#### [Given records]
══════════
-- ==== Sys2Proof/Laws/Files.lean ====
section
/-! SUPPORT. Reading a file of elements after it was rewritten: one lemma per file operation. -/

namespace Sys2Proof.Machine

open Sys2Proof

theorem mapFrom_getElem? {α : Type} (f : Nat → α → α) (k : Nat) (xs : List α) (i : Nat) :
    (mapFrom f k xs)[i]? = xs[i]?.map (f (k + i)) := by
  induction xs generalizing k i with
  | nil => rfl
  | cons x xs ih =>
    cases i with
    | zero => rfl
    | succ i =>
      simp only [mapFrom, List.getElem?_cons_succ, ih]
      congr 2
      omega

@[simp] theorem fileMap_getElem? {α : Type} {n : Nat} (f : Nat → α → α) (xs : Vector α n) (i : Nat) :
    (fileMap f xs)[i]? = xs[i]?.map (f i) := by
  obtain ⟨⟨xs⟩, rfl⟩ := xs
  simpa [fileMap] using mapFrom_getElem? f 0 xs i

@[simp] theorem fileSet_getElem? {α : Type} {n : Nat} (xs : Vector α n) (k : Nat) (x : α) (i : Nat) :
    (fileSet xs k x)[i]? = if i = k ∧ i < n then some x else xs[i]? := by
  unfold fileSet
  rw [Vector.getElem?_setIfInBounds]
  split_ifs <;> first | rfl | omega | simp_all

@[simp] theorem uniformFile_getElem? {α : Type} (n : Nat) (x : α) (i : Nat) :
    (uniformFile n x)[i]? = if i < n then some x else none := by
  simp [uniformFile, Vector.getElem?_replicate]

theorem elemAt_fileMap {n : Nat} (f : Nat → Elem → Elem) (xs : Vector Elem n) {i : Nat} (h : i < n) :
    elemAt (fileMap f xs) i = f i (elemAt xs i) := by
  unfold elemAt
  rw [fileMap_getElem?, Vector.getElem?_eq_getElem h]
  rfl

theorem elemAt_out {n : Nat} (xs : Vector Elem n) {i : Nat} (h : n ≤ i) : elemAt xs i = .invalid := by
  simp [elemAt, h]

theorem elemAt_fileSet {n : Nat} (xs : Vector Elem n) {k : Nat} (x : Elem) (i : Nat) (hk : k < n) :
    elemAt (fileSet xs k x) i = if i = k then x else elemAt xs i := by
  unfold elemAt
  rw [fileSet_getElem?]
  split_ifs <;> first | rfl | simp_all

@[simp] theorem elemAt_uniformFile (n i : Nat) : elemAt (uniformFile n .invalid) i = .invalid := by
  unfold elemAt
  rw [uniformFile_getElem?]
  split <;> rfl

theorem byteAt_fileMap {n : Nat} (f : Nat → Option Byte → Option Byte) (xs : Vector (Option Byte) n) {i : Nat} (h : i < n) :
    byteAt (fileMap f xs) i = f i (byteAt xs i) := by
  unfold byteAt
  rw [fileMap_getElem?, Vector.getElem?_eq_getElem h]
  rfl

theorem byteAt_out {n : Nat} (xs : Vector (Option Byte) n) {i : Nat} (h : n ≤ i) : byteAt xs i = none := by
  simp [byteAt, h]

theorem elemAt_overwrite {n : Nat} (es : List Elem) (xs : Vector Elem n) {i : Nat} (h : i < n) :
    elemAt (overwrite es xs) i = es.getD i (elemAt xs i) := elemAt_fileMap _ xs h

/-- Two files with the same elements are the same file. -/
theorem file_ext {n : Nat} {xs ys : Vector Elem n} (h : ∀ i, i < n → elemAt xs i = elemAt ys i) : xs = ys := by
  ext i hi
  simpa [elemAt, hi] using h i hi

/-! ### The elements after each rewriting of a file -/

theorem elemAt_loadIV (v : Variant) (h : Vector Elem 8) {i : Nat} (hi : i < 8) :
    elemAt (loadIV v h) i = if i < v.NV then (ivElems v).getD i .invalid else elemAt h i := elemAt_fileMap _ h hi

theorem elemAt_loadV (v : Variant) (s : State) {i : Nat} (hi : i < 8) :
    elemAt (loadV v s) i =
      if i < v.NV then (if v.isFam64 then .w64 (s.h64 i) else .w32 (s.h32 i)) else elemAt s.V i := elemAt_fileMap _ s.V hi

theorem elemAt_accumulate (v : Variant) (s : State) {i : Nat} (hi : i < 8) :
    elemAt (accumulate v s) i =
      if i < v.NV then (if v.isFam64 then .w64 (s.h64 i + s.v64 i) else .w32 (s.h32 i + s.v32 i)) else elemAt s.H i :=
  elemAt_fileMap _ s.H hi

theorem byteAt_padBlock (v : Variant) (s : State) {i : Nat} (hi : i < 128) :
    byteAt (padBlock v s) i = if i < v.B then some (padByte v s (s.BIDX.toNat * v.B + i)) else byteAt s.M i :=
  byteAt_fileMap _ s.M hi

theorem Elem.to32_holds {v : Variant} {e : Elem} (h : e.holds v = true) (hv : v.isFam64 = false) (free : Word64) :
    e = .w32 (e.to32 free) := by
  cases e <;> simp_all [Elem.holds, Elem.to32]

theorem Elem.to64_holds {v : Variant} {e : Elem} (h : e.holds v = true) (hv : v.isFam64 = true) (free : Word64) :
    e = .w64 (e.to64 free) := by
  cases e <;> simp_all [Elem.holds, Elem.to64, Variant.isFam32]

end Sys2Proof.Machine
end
══════════
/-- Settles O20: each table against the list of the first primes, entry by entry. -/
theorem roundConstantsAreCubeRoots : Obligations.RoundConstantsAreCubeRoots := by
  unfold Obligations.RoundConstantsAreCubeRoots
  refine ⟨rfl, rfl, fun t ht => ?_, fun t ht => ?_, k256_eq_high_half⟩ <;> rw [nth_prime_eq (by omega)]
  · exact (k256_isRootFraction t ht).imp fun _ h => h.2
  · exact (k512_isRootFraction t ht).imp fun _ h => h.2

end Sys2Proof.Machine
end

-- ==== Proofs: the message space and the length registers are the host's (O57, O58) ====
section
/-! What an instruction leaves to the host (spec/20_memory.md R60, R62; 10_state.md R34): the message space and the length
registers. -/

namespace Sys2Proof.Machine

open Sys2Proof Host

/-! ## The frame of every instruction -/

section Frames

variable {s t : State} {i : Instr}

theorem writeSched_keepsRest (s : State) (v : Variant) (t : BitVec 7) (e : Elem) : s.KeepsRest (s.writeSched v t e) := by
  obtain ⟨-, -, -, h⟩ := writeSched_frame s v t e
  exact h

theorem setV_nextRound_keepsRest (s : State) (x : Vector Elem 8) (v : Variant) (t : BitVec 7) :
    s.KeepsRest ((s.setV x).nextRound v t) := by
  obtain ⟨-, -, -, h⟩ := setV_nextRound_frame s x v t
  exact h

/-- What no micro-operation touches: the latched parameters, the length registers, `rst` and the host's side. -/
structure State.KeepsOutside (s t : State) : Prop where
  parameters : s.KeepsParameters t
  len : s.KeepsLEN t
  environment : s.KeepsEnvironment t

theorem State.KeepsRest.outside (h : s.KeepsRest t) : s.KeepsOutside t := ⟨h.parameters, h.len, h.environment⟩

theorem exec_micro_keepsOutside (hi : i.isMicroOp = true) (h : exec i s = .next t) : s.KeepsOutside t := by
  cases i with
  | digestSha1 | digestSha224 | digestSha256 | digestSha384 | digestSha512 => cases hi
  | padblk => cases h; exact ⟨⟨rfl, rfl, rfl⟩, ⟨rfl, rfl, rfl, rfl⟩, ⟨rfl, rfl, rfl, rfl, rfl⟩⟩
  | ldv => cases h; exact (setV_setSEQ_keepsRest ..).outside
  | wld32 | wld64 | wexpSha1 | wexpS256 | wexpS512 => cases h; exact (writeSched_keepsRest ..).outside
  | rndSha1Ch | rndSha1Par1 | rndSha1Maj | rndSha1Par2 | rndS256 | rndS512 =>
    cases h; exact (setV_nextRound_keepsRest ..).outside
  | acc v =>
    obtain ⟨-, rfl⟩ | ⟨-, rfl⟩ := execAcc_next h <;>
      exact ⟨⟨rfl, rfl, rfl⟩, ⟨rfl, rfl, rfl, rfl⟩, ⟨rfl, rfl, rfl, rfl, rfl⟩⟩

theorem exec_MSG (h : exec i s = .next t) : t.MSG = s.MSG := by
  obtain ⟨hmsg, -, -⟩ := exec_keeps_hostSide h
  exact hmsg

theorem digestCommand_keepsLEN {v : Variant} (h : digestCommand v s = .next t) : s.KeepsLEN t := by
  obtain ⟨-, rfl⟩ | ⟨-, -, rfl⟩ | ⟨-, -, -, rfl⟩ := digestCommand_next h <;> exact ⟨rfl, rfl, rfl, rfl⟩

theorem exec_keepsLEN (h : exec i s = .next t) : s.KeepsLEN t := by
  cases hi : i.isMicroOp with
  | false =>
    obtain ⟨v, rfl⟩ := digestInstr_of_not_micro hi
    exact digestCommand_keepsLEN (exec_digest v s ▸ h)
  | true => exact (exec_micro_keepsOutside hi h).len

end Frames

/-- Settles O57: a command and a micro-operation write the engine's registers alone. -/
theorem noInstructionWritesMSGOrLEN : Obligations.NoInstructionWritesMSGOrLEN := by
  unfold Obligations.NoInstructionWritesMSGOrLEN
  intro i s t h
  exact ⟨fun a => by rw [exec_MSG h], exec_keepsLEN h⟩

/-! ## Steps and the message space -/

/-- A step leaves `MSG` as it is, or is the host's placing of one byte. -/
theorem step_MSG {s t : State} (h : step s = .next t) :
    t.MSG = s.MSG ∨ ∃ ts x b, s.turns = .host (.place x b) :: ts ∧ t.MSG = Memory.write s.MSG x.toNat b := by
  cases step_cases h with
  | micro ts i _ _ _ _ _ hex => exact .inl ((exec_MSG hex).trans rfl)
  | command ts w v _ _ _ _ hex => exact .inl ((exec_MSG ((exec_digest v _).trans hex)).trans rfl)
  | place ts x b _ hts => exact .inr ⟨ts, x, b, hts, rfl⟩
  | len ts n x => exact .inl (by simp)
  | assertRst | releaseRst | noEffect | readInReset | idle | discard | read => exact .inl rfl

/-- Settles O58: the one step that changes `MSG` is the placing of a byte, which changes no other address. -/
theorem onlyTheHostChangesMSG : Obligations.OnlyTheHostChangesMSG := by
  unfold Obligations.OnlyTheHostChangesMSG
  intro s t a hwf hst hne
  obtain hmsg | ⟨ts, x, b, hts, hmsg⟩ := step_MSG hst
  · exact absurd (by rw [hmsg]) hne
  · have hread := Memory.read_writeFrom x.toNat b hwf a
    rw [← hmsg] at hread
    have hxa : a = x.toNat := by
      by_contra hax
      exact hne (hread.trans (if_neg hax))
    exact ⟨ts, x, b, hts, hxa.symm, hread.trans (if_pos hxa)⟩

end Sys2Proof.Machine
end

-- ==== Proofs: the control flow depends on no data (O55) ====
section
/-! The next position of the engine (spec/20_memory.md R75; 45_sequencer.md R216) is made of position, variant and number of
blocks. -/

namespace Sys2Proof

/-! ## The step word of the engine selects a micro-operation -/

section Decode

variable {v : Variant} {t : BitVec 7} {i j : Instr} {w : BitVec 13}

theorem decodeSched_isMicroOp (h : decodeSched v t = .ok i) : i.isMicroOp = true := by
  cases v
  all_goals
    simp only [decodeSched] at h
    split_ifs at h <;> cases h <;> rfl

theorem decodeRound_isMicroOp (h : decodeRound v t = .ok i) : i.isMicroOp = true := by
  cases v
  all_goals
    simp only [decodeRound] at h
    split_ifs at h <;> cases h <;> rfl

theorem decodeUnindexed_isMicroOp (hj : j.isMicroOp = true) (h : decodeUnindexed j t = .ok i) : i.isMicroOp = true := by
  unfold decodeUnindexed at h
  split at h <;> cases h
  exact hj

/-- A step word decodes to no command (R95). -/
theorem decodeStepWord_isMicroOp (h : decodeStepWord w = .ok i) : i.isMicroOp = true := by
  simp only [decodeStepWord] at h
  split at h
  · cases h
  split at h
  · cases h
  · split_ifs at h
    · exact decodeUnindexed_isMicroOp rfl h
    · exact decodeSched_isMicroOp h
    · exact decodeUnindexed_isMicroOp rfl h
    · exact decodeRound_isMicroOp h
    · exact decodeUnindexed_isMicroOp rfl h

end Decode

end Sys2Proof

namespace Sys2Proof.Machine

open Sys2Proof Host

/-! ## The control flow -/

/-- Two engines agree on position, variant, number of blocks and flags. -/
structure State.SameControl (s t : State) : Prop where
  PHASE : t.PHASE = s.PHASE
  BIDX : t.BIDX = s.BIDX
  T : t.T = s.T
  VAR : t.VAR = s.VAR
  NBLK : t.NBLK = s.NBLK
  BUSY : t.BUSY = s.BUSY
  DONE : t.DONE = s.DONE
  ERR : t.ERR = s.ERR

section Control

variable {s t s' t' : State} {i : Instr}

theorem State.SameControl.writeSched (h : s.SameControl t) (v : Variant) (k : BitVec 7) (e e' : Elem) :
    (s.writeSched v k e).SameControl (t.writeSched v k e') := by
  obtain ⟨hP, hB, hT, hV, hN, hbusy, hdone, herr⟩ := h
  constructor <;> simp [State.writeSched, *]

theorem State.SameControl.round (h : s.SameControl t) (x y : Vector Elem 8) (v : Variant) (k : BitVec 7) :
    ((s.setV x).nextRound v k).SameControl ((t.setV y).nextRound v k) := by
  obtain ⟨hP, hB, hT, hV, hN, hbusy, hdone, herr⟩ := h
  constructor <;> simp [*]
══════════
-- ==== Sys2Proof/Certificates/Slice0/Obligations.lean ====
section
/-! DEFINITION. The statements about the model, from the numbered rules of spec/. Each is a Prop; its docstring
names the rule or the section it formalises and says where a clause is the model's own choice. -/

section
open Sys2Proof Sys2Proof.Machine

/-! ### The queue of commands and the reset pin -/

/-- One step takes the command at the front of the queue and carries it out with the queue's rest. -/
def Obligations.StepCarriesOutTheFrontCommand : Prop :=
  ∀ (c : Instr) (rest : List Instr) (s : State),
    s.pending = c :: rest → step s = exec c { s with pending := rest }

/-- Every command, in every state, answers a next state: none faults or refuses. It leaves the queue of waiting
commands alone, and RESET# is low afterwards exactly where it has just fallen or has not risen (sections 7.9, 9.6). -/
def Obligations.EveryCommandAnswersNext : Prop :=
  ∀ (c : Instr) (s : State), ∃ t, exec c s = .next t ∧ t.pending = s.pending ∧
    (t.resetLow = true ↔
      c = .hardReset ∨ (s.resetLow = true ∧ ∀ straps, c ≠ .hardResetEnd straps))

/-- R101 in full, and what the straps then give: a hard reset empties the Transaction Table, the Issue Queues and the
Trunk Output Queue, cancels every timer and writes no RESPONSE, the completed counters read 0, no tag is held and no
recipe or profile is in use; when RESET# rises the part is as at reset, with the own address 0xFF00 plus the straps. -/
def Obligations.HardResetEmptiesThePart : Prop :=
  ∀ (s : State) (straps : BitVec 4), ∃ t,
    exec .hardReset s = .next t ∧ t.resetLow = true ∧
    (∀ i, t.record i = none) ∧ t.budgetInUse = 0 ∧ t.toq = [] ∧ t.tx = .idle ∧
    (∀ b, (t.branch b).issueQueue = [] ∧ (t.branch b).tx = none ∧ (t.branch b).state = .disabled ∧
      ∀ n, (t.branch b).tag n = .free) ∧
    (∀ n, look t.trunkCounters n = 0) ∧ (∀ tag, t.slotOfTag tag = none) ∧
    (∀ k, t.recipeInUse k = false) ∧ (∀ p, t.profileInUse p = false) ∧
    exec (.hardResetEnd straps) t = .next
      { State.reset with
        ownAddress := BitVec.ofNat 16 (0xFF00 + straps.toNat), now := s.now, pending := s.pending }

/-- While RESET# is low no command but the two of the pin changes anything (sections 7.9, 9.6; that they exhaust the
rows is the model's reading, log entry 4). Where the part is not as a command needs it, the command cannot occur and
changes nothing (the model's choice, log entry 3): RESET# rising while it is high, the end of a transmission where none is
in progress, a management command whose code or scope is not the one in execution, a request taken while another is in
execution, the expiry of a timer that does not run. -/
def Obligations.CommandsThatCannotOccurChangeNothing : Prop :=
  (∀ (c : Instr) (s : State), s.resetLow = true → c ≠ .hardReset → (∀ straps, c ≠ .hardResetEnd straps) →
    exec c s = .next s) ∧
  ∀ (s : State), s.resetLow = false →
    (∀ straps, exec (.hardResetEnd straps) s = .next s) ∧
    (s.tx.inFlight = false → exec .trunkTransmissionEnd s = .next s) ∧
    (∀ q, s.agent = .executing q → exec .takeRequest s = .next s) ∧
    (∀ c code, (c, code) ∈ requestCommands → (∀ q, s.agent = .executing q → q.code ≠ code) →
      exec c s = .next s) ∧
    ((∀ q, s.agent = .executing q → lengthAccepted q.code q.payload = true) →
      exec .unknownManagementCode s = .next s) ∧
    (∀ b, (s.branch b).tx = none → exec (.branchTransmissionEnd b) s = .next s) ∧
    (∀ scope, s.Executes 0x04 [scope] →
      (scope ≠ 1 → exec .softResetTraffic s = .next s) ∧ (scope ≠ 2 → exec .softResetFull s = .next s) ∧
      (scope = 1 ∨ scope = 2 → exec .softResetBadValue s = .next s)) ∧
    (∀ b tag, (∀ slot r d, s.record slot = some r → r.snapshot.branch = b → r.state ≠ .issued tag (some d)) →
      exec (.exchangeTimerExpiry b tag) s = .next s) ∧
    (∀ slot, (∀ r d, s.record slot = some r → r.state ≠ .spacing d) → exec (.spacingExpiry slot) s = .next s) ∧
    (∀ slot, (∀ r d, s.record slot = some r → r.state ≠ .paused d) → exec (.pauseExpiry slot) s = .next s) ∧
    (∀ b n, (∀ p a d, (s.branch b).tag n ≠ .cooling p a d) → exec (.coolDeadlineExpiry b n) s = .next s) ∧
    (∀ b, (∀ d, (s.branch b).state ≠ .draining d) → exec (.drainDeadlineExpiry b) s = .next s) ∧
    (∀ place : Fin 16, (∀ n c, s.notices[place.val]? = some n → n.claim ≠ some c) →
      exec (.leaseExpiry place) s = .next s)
══════════
Report how many lines of the listing hold the string "scope", giving only the number.

#### [Written response]
4